Two facts settled the question. First, reasoning-mode models like Claude with extended thinking enabled, OpenAI's o-series, and Gemini's thinking modes already reason internally before producing output. Wrapping their requests in "think step by step" produces redundant reasoning, which costs latency and tokens without improving accuracy. The Wharton June 2025 study quantified this: the improvement effect on reasoning models was limited and response time increased measurably.

Second, standard non-reasoning models still benefit from explicit chain-of-thought on genuinely complex tasks where the answer depends on multi-step inference. The benefit is real but not universal. On retrieval-style tasks, the model knows or it does not; chain-of-thought just lengthens the response.

Task type	Standard model	Reasoning-mode model
Multi-step reasoning	Use chain-of-thought.	Already happening internally.
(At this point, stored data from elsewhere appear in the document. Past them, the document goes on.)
-- ==== Sys2Proof/Machine/Audio.lean ====
section
/-!
DEFINITION. Sys2Proof/Machine/Audio.lean: audio ports and sample clocks (R321 to R342): frame instants, compatibility FIFOs and their
slips, rate measurement, outbound streams and the playout of inbound bindings.
-/

namespace Sys2Proof.Machine

/-! ## Parts -/

def State.aport (s : State) (a : Nat) : AudioSt := AMap.getD s.audio.ports a {}
def State.setAport (s : State) (a : Nat) (x : AudioSt) : State :=
  { s with audio := { s.audio with ports := AMap.put s.audio.ports a x } }
def State.abind (s : State) (i : Nat) : ABindSt := AMap.getD s.audio.binds i {}
def State.setAbind (s : State) (i : Nat) (x : ABindSt) : State :=
  { s with audio := { s.audio with binds := AMap.put s.audio.binds i x } }

/-- R324: the number of the last frame instant at a sample rate. -/
def frameNumber (s : State) (fs : Nat) : Nat := floorN (nowExact s * q fs / 1000000000)
/-- R324: the instant of frame n, ns, floored. -/
def frameInstant (fs n : Nat) : Nat := n * 1000000000 / max 1 fs

/-- A sample frame cut or filled with zeros to the slots of a port. -/
def fitFrame (n : Nat) (f : SFrame) : SFrame := (f ++ List.replicate n 0).take n

/-- The sample that a word of so many bits holds. -/
def fitSample (bits : Nat) (x : Int) : Int := ofPattern bits (toPattern bits x)

/-- R322: a sample word of so many bits in a word of another size: words are aligned at the most significant bit. -/
def fitWidth (src dst : Nat) (x : Int) : Int := if src < dst then x * 2 ^ (dst - src) else x / 2 ^ (src - dst)

/-- R322: the bits of a slot: the sample word MSB first, then zeros. -/
def slotBits (bits width : Nat) (x : Int) : List Bool :=
  ((List.range bits).map fun i => bit (toPattern bits x) (bits - 1 - i)) ++ List.replicate (width - bits) false

/-- R321: WS of a frame of so many slots: low and then high (I²S), high and then low (left-justified), high for one bit clock (TDM). -/
def wordSelect (format slots width : Nat) : List Bool :=
  match format with
  | 0 => List.replicate width false ++ List.replicate width true
  | 1 => List.replicate width true ++ List.replicate width false
  | _ => true :: List.replicate (slots * width - 1) false

/-- R321 to R324, R327: a frame of port a at its balls: a transmit port drives the data of `out`, and a native port, at the frame's instant,
the clocks; EdgeOffsetNs moves the edges and DataEdge inverts them. -/
def serialFrame (s : State) (a : Nat) (at_ : Option Nat) (out : SFrame) : SerialFrame :=
  let format := s.nat (K.audFormat a)
  let width := s.nat (K.audSlotBits a)
  { edge := match at_ with | some t => (t : Int) + s.int (K.audEdgeOffsetNs a) | none => 0,
    ws := if at_.isSome then wordSelect format (s.nat (K.audSlots a)) width else [],
    sd := if s.nat (K.audDirection a) = 1 then out.flatMap (slotBits (s.nat (K.audSampleBits a)) width) else [],
    lead := if format = 1 then 0 else 1,
    rising := s.nat (K.audDataEdge a) == 1 }
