/-- BANDWIDTH_WINDOW (R384): a window of 1 ms of presented time has ended; its bytes are reported. -/
def execBandwidthWindow (s : State) : Result := whenClocked s <|
  if nowNs s / 1000000 = s.beam.window then .next s else .next (s.loadReported.windowAt (nowNs s / 1000000))

end Sys2Proof.Machine
end

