/-- The blocks of a run of bytes, by number. -/
def toBlocks (b : Bytes) : AMap Bytes := (List.range (ceilDiv b.length 4096)).map fun i => (i, fullBlock (b.drop (4096 * i)))

/-- R447: an uploaded image is complete: it is written to its slot and verified. -/
def State.finishUpload (s : State) : State :=
  let slot := uploadSlot s
  let s := s.setSlot slot (toBlocks s.boot.upload)
  State.verifySlot { s with boot := { s.boot with upload := [] } } slot 2

end Sys2Proof.Machine
end

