-- ==== Sys2Proof/Machine/Accept.lean ====
section
/-!
DEFINITION. Sys2Proof/Machine/Accept.lean: the end of a commit's validation: the hold rules (R42 to R46), and what an accepted or refused
commit does (R50 to R53, R208 to R210, R277, R381, R424 to R427, R517).
-/

namespace Sys2Proof.Machine

/-! ## The hold (R42 to R46) -/

/-- R42: whether a function has Twill counterparts. -/
def hasTwill (f : Nat) : Bool :=
  (decide (64 ≤ f) && decide (f < 80)) || (decide (96 ≤ f) && decide (f < 112)) || f == 126 || (decide (128 ≤ f) && decide (f < 144))
    || (decide (160 ≤ f) && decide (f < 176) && f % 2 == 0) || f == 192 || f == 200 || (decide (208 ≤ f) && decide (f < 212))
    || f == 216 || f == 224 || f == 226

/-- Whether a key is one of TwillHeld's words. -/
def isHoldKey (k : Nat) : Bool := keyIdx k == 0x1E80

/-- Whether a key is a Twill object's. -/
def isTwillKey (k : Nat) : Bool := decide (k < 2 ^ 24) && isTwill (keyIdx k)

/-- R45: the bit of function f in the HoldBits that a set writes, if it writes them. -/
def holdWritten (items : AMap Val) (f : Nat) : Option Bool :=
  (AMap.find? items (K.holdHoldBits (f / 32))).map fun v => bit v.toInt.toNat (f % 32)

/-- R45: the functions that a set releases. -/
def releasesOf (s : State) (items : AMap Val) : List Nat :=
  (List.range 256).filter fun f => bit s.draft.held f && holdWritten items f == some false

/-- R43: the functions of the Twill objects that a set writes. -/
def twillWritten (items : AMap Val) : List Nat := ((items.filter fun e => isTwillKey e.1).map fun e => functionOf (keyIdx e.1)).eraseDups

/-- R44: the first Plain object of a set that breaks the hold rule. -/
def holdBreach (s : State) (items : AMap Val) : Option Nat :=
  let rel := releasesOf s items
  let tw := twillWritten items
  (items.find? fun e =>
    let f := functionOf (keyIdx e.1)
    decide (e.1 < 2 ^ 24) && !isHoldKey e.1 && !isTwillKey e.1 && hasTwill f && (tw.contains f || (bit s.draft.held f && !rel.contains f))).map (·.1)

/-- What a commit is to do once it is accepted. -/
structure Decision where
  items : AMap Val
  releases : List Nat
  holds : List Nat
  plan : Plan
  deriving DecidableEq, Repr

/-- The values of a set that enter the configuration: all but HoldBits and PatternImage. -/
def confItems (items : AMap Val) : AMap Val := items.filter fun e => !isHoldKey e.1 && e.1 != K.bootPatternImage

/-- The configuration that a set leaves. -/
def confAfter (s : State) (items : AMap Val) (releases : List Nat) : AMap Val :=
  applyTo { id := 0, when_ := .policer, items := items, releases := releases } s.conf

/-- R51: a set with its releases and holds against the cross-object rules and admission. -/
def validated (s : State) (all : AMap Val) (releases holds : List Nat) : Except Refused Decision :=
  let items := confItems all
  match validate s s.cview { fuses := s.fuses, vals := confAfter s items releases } all with
  | .error r => .error r
  | .ok plan => .ok { items := items, releases := releases, holds := holds, plan := plan }

/-- R43, R44, R51: the verdict on a commit from a staging set, or on a Selvedge write. -/
def verdict (s : State) (items : AMap Val) : Except Refused Decision :=
  match holdBreach s items with
  | some k => .error { status := stTwillHeld, key := k }
  | none => validated s items (releasesOf s items) (twillWritten items)

/-! ## Patterns as commits (R424, R427) -/

/-- R37, R47: the records of a Pattern of schema 5 as values, each checked as a write is. -/
def checkRecords : List (Nat × Nat × Bytes) → Except Refused (AMap Val)
  | [] => .ok []
  | (k, ty, b) :: t =>
    match lookup (keyIdx k) (keySub k) with
    | .error st => .error { status := st, key := k }
    | .ok d =>
      if !persistent d (keyIdx k) (keySub k) then .error { status := stAccessDenied, key := k }
      else
        match checkValue d (keyIdx k) (keySub k) ty b with
        | .error st => .error { status := st, key := k }
        | .ok v =>
          match checkRecords t with
          | .error r => .error r
          | .ok m => .ok (AMap.put m k v)

/-- R422, R428: the values that a Pattern of schema 1 to 5 gives, migrated where it is older, with how many records were dropped. -/
def patternItems (b : Bytes) : Except Refused (AMap Val × Nat) :=
  let schema := patField b 4 2
  if schema = 5 then
    match checkRecords (patAll b) with
    | .error r => .error r
    | .ok m => .ok (m, 0)
  else
    let m := migrate schema (patValues b)
    .ok (m.recs, m.dropped)

/-- R424: the functions that a Pattern holds. -/
def patternHolds (items : AMap Val) : List Nat :=
  (List.range 256).filter fun f => hasTwill f && (holdWritten items f == some true || (twillWritten items).contains f)

/-- R424: the verdict on the boot commit. -/
def bootVerdict (s : State) (items : AMap Val) : Except Refused Decision := validated s items [] (patternHolds items)

/-- R423, R427: the values of a loaded Pattern, with the defaults of the Persistent objects of which it has no record. -/
def loadItems (s : State) (items : AMap Val) : AMap Val :=
  s.conf.foldl (fun m e =>
    if (AMap.find? m e.1).isNone && decide (e.1 < 2 ^ 24) && !isTwillKey e.1
        && (match findDef (keyIdx e.1) (keySub e.1) with | some d => persistent d (keyIdx e.1) (keySub e.1) | none => false) then
      AMap.put m e.1 (baseDefault s.fuses e.1)
    else m) items

/-- R427: the verdict on a PatternLoadSlot commit: every function is released, and the Pattern's are held. -/
def loadVerdict (s : State) (items : AMap Val) : Except Refused Decision :=
  validated s (loadItems s items) ((List.range 256).filter (bit s.draft.held)) (patternHolds items)

/-! ## When effects take place (R52, R209, R210, R517) -/

/-- The channel of a video index, if it is one. -/
def videoChannel (i : Nat) : Option Nat :=
  if (0x2000 ≤ i && i < 0x2800) || (0x3000 ≤ i && i < 0x3800) || (0x4000 ≤ i && i < 0x4800) then some (i % 0x800 / 0x80) else none

/-- R52: the channel into which an audio stream is routed, after a commit or else before it. -/
def routedChannel (o v : View) (i : Nat) : Option Nat :=
  let n := (i - 0x6500) / 16
  if v.nat (K.astrChannel n) < 16 then some (v.nat (K.astrChannel n))
  else if o.nat (K.astrChannel n) < 16 then some (o.nat (K.astrChannel n)) else none

/-- R210: whether a commit changes channel c's SlotRate on ports that carry it. -/
def slotRateMoves (o v : View) (c : Nat) : Bool := slotRate o c != slotRate v c && !(channelPorts v c).isEmpty

/-- R277: a channel's row share on a port: presence, SlotRate and M. -/
def rowShare (v : View) (c p : Nat) : List Nat :=
  if encoded v c && (channelPorts v c).contains p then [((channelPorts v c).filter (· == p)).length, slotRate v c, phases v c] else []

/-- R210, R277: the lists that a commit which changes channel c's SlotRate makes pending: one on every port that carries it. -/
def listsOf (s : State) (o v : View) (c : Nat) : List (Nat × Nat) :=
  ((channelPorts v c).filter fun p => rowShare o c p != rowShare v c p).map fun p => (p, (s.port p).listNo + 1)

/-- R52, R210, R291, R517: when a value takes effect; none at acceptance. -/
def effectTime (s : State) (o v : View) (k : Nat) : Option When :=
  if 2 ^ 24 ≤ k then (if 7 ≤ (k - 2 ^ 24) % 256 then some .policer else none)
  else
    let i := keyIdx k % 0x8000
    match videoChannel i with
    | some c =>
      if (k == K.rateBitrate c || k == K.rateSlotFactor c || k == K.rateBundle c) && slotRateMoves o v c then some (.after c (listsOf s o v c))
      else some (.boundary c)
    | none =>
      if 0x6500 ≤ i && i < 0x6600 then (routedChannel o v i).map When.boundary
      else if 0x5000 ≤ i && i < 0x5800 then
        let p := (i - 0x5000) / 256
        if i % 256 = 1 || k = K.portMaxIpBytes p then some (.changeover p)
        else if i % 256 = 4 || i % 256 = 6 then some (.refill p)
        else none
      else none

/-- R46, R52: the release of a function, in its parts. -/
def releaseParts (f : Nat) : List (Option When × Nat) :=
  match videoChannel (f * 128) with
  | some c => [(some (.boundary c), f)]
  | none => if 160 ≤ f && f < 176 then [(some (.changeover ((f - 160) / 2)), f + 1024), (some (.refill ((f - 160) / 2)), f + 512)] else [(none, f)]

/-- R209: the channels whose offset an accepted commit lowers step by step. -/
def lowered (s : State) (items : AMap Val) : List Nat :=
  sixteen.filter fun c =>
    (s.chan c).encoding &&
      (match AMap.find? items (K.rateLatencyRows c) with
       | some v => decide (v.toInt.toNat < s.nat (K.rateLatencyRowsInForce c))
       | none => false)

/-- R52: the effects of a commit that do not take place at acceptance, in one effect for each instant. -/
def effectsOf (s : State) (o v : View) (id : Nat) (d : Decision) : List Effect :=
  let its := d.items.filterMap fun e => (effectTime s o v e.1).map fun w => (w, e)
  let rel := (d.releases.flatMap releaseParts).filterMap fun x => x.1.map fun w => (w, x.2)
  let whens := (its.map (·.1) ++ rel.map (·.1)).eraseDups
  (whens.map fun w => ({ id := id, when_ := w, items := (its.filter fun x => x.1 == w).map (·.2),
                         releases := (rel.filter fun x => x.1 == w).map (·.2) } : Effect))
    ++ (lowered s d.items).map fun c => ({ id := id, when_ := .latency c, items := [], releases := [] } : Effect)

/-- R52: the part of a commit that takes effect at acceptance. -/
def atAcceptance (s : State) (o v : View) (d : Decision) : Effect :=
  { id := 0, when_ := .policer, items := d.items.filter fun e => (effectTime s o v e.1).isNone,
    releases := (d.releases.flatMap releaseParts).filterMap fun x => if x.1.isNone then some x.2 else none }

/-! ## Gate lists (R277, R517) -/

/-- The next picture boundary of channel c. -/
def nextBoundaryNs (s : State) (c : Nat) : Nat := boundaryNs s.view c (rasterPic s.view c (nowExact s) + 1)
Skip.
Code generation	Sometimes helps for complex logic.	Rarely adds value over the internal thinking.
Format conversion	Usually unnecessary.	Unnecessary.
Factual lookup	Unnecessary.	Unnecessary.
Planning & decomposition	Strongly helps.	Strongly helps even on reasoning models.
Ambiguous spec interpretation	Useful to verify understanding.	Useful to verify understanding.

The architect's rule: ask the model to think out loud when you actually want to see its reasoning (so you can correct it) or when the task is complex enough that the model needs the scratchpad. Otherwise, ask for the answer. Default to brevity; add chain-of-thought as a deliberate choice, not as superstition.

Section 07 of 13

Section 08

Long-Context Placement: The Instructions-After-Data Rule

When your prompt contains a large context block such as a long document, a codebase excerpt, or many examples, the placement of your operative instructions matters. Multiple Anthropic studies have shown that instructions placed after the data block consistently outperform the same instructions placed before. The mechanism is straightforward: the model attends most strongly to content near the boundaries of its context window, with the very end given the most weight.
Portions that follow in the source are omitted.